Irresignados com o teor do acórdão é a vez de recorrem agora os autores de revista para o
Supremo Tribunal de Justiça, pugnando pela sua revogação.
Não foram apresentadas contra-alegações.
Colhidos os vistos legais, cumpre apreciar e decidir
II. Âmbito do recurso
A- De acordo com as conclusões, a rematar as respectivas alegações, o inconformismo dos
recorrentes radica, em síntese, no seguinte:
1- Entre os recorrentes e a recorrida foi celebrado um contrato de empreitada, incumbindo
ao dono da obra apenas fazer a prova do defeito para que o empreiteiro fique onerado, se
quiser afastar a sua responsabilidade, com a demonstração de que, afinal, o defeito não lhe
é imputável.
2- A matéria de facto dado como provada foi fixada pelo Tribunal de 1ª instância e não foi
alterada, resultando desses factos que o apodrecimento do soalho se deveu a uma
deficiente execução de actos inerentes à arte de pedreiro.
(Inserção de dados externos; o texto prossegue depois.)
-- ==== Sys2Proof/Laws/Ticks.lean ====
section
/-! SUPPORT. Said once: everything a tick can do. Neither the timer nor the PPU touches the CPU half or a protected byte, both
keep memory canonical, and each leaves the other's state alone (10_state.md R70; 90_conflicts.md C4). -/

namespace Sys2Proof.Machine

/-- What a device may do to the rest of the machine. -/
structure TickEffect (s t : State) : Prop where
  cpu : t.cpu = s.cpu
  wf : s.mem.wf = true → t.mem.wf = true
  rom : ∀ x, writeProtected x = true → t.memRead x = s.memRead x

theorem TickEffect.refl (s : State) : TickEffect s s := ⟨rfl, id, fun _ _ => rfl⟩

theorem TickEffect.trans {s t u : State} (h : TickEffect s t) (h' : TickEffect t u) : TickEffect s u :=
  ⟨h'.cpu.trans h.cpu, fun w => h'.wf (h.wf w), fun x hx => (h'.rom x hx).trans (h.rom x hx)⟩

theorem TickEffect.ofDevices {s t : State} (hc : t.cpu = s.cpu) (hm : t.mem = s.mem) : TickEffect s t :=
  ⟨hc, fun w => hm ▸ w, fun x _ => by simp only [State.memRead, hm]⟩

theorem TickEffect.memWrite (s : State) (a : Word) (v : Byte) : TickEffect s (s.memWrite a v) :=
  ⟨by simp [State.cpu], fun w => memWrite_wf w a v, fun _ hx => memRead_memWrite_ofProtected s a v hx⟩

theorem TickEffect.requestInterrupt (k : Irq) (s : State) : TickEffect s (requestInterrupt k s) := .memWrite ..

theorem TickEffect.emit (s : State) (evs : List DisplayEvent) : TickEffect s (s.emit evs) := .ofDevices rfl rfl

/-! ### The timer -/

theorem timerReload_effect (s : State) : TickEffect s (timerReload s) := by
  unfold timerReload
  split
  · exact ((TickEffect.memWrite s _ _).trans (.requestInterrupt ..)).trans (.ofDevices rfl rfl)
  · exact .refl s

theorem timerAdvance_effect (s : State) : TickEffect s (timerAdvance s) :=
  TickEffect.trans (t := { s with tcount := s.tcount + 1 }) (.ofDevices rfl rfl) (.memWrite ..)

theorem timerIncrement_effect (s : State) : TickEffect s (timerIncrement s) := by
  unfold timerIncrement
  dsimp only
  split
  · exact (TickEffect.memWrite s _ _).trans (.ofDevices rfl rfl)
  · exact .memWrite ..

theorem timerEdge_effect (s : State) : TickEffect s (timerEdge s) := by
  unfold timerEdge
  dsimp only
  split
  · exact (timerIncrement_effect s).trans (.ofDevices rfl rfl)
  · exact .ofDevices rfl rfl

theorem timerTick_effect (s : State) : TickEffect s (timerTick s) :=
  ((timerReload_effect s).trans (timerAdvance_effect _)).trans (timerEdge_effect _)

/-! ### The PPU -/

theorem enterMode_effect (m : PpuMode) (s : State) : TickEffect s (enterMode m s) := by
  have h : TickEffect s { s with pmode := m } := .ofDevices rfl rfl
  unfold enterMode
  dsimp only
  split
  · exact h.trans ((TickEffect.memWrite _ _ _).trans (.requestInterrupt ..))
  · exact h.trans (.memWrite ..)

theorem lyAndCoincidence_effect (s : State) : TickEffect s (lyAndCoincidence s) := by
  have h : TickEffect s (s.memWrite addrLY (BitVec.ofNat 8 s.ly)) := .memWrite ..
  unfold lyAndCoincidence
  dsimp only
  split
  · split
    · exact h
    · split
      · exact h.trans ((TickEffect.memWrite _ _ _).trans (.requestInterrupt ..))
      · exact h.trans (.memWrite ..)
  · exact h.trans (.memWrite ..)

theorem renderScanline_effect (y : Nat) (s : State) : TickEffect s (renderScanline y s) := .emit ..

theorem ppuAdvance_effect (s : State) : TickEffect s (ppuAdvance s) := by
  have h (n k : Nat) : TickEffect s { s with pcnt := n, ly := k } := .ofDevices rfl rfl
  unfold ppuAdvance
  split
  · split
    · exact (h 0 s.ly).trans (enterMode_effect ..)
    · exact .refl s
  · split
    · exact (h 0 s.ly).trans ((renderScanline_effect ..).trans (enterMode_effect ..))
    · exact .refl s
  · split
    · dsimp only
      split
      · exact (h 0 _).trans ((enterMode_effect ..).trans ((TickEffect.requestInterrupt ..).trans (.emit ..)))
      · exact (h 0 _).trans (enterMode_effect ..)
    · exact .refl s
  · split
    · exact (h 0 0).trans (enterMode_effect ..)
    · split
      · exact h s.pcnt _
      · exact .refl s

theorem ppuStep_effect (s : State) : TickEffect s (ppuStep s) := by
  have h : TickEffect s { s with pcnt := s.pcnt + 1 } := .ofDevices rfl rfl
  exact (h.trans (ppuAdvance_effect _)).trans (lyAndCoincidence_effect _)

/-! ### Ticks -/

theorem tick_effect (s : State) : TickEffect s (tick s) := (timerTick_effect s).trans (ppuStep_effect _)

theorem forwardTicks_effect (n : Nat) (s : State) : TickEffect s (forwardTicks n s) := by
  induction n generalizing s with
  | zero => exact .refl s
  | succ n ih => exact (tick_effect s).trans (ih (tick s))

/-- An induction packaged once: what every tick keeps, the forwarded ticks keep. -/
theorem forwardTicks_induction {P : State → Prop} (h : ∀ s, P s → P (tick s)) (n : Nat) {s : State} (hs : P s) :
    P (forwardTicks n s) := by
  induction n generalizing s with
  | zero => exact hs
  | succ n ih => exact ih (h s hs)

/-- `n + 1` ticks are `n` ticks and one more. -/
theorem forwardTicks_succ (n : Nat) (s : State) : forwardTicks (n + 1) s = tick (forwardTicks n s) := by
  induction n generalizing s with
  | zero => rfl
  | succ n ih => exact ih (tick s)

/-- Ticks add up. -/
theorem forwardTicks_add (m n : Nat) (s : State) : forwardTicks (m + n) s = forwardTicks n (forwardTicks m s) := by
  induction n with
  | zero => rfl
  | succ n ih => rw [← Nat.add_assoc, forwardTicks_succ, ih, forwardTicks_succ]

/-! ### Each device leaves the other alone -/

@[simp] theorem enterMode_ly (m : PpuMode) (s : State) : (enterMode m s).ly = s.ly := by
  unfold enterMode; dsimp only; split <;> simp
@[simp] theorem enterMode_pcnt (m : PpuMode) (s : State) : (enterMode m s).pcnt = s.pcnt := by
  unfold enterMode; dsimp only; split <;> simp
@[simp] theorem enterMode_pmode (m : PpuMode) (s : State) : (enterMode m s).pmode = m := by
  unfold enterMode; dsimp only; split <;> simp
@[simp] theorem enterMode_events (m : PpuMode) (s : State) : (enterMode m s).events = s.events := by
  unfold enterMode; dsimp only; split <;> simp
@[simp] theorem enterMode_timer (m : PpuMode) (s : State) :
    ((enterMode m s).tcount, (enterMode m s).tov, (enterMode m s).tprev) = (s.tcount, s.tov, s.tprev) := by
  unfold enterMode; dsimp only; split <;> simp

@[simp] theorem lyAndCoincidence_devices (s : State) : (lyAndCoincidence s).devices = s.devices := by
  unfold lyAndCoincidence
  dsimp only
  split
  · split
    · simp [State.devices]
    · split <;> simp [State.devices]
  · simp [State.devices]

/-- The timer leaves the PPU and the display alone. -/
theorem timerTick_ppu (s : State) :
    (timerTick s).pmode = s.pmode ∧ (timerTick s).ly = s.ly ∧ (timerTick s).pcnt = s.pcnt ∧
      (timerTick s).events = s.events := by
  have h1 : ∀ u : State, (timerReload u).pmode = u.pmode ∧ (timerReload u).ly = u.ly ∧
      (timerReload u).pcnt = u.pcnt ∧ (timerReload u).events = u.events := by
    intro u; unfold timerReload; split <;> simp
  have h2 : ∀ u : State, (timerEdge u).pmode = u.pmode ∧ (timerEdge u).ly = u.ly ∧
      (timerEdge u).pcnt = u.pcnt ∧ (timerEdge u).events = u.events := by
    intro u; unfold timerEdge timerIncrement; dsimp only; split
    · split <;> simp
    · simp
  obtain ⟨a1, a2, a3, a4⟩ := h1 s
  obtain ⟨b1, b2, b3, b4⟩ := h2 (timerAdvance (timerReload s))
  simp only [timerTick, b1, b2, b3, b4]
  simp [timerAdvance, a1, a2, a3, a4]

/-- The PPU leaves the timer alone. -/
theorem ppuStep_timer (s : State) :
    (ppuStep s).tcount = s.tcount ∧ (ppuStep s).tov = s.tov ∧ (ppuStep s).tprev = s.tprev := by
  have hl : ∀ u : State, (lyAndCoincidence u).tcount = u.tcount ∧ (lyAndCoincidence u).tov = u.tov ∧
      (lyAndCoincidence u).tprev = u.tprev := by
    intro u
    have := lyAndCoincidence_devices u
    simp only [State.devices, Devices.mk.injEq] at this
    exact ⟨this.1, this.2.1, this.2.2.1⟩
  have he : ∀ (m : PpuMode) (u : State), (enterMode m u).tcount = u.tcount ∧ (enterMode m u).tov = u.tov ∧
      (enterMode m u).tprev = u.tprev := by
    intro m u
    have := enterMode_timer m u
    simp only [Prod.mk.injEq] at this
    exact this
  have ha : ∀ u : State, (ppuAdvance u).tcount = u.tcount ∧ (ppuAdvance u).tov = u.tov ∧
      (ppuAdvance u).tprev = u.tprev := by
    intro u
    unfold ppuAdvance renderScanline
    split
    · split <;> simp [he]
    · split <;> simp [he]
    · split
      · dsimp only; split <;> simp [he]
      · simp
    · split
      · simp [he]
      · split <;> simp
  obtain ⟨h1, h2, h3⟩ := hl (ppuAdvance { s with pcnt := s.pcnt + 1 })
  obtain ⟨g1, g2, g3⟩ := ha { s with pcnt := s.pcnt + 1 }
  exact ⟨by rw [ppuStep, h1, g1], by rw [ppuStep, h2, g2], by rw [ppuStep, h3, g3]⟩

end Sys2Proof.Machine
end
3- Mesmo que se considerasse que os defeitos não são imputáveis à arte de pedreiro – o
que não foi o caso – a aqui recorrida sempre teria de provar que o defeito não padece de
culpa sua por violação das legis artis, o que também não se verificou.
4- À recorrida, enquanto empreiteira, exigia-se a preparação do solo com os requisitos
exigíveis em termos de impermeabilização de modo a evitar infiltrações e,
consequentemente, apodrecimento do soalho.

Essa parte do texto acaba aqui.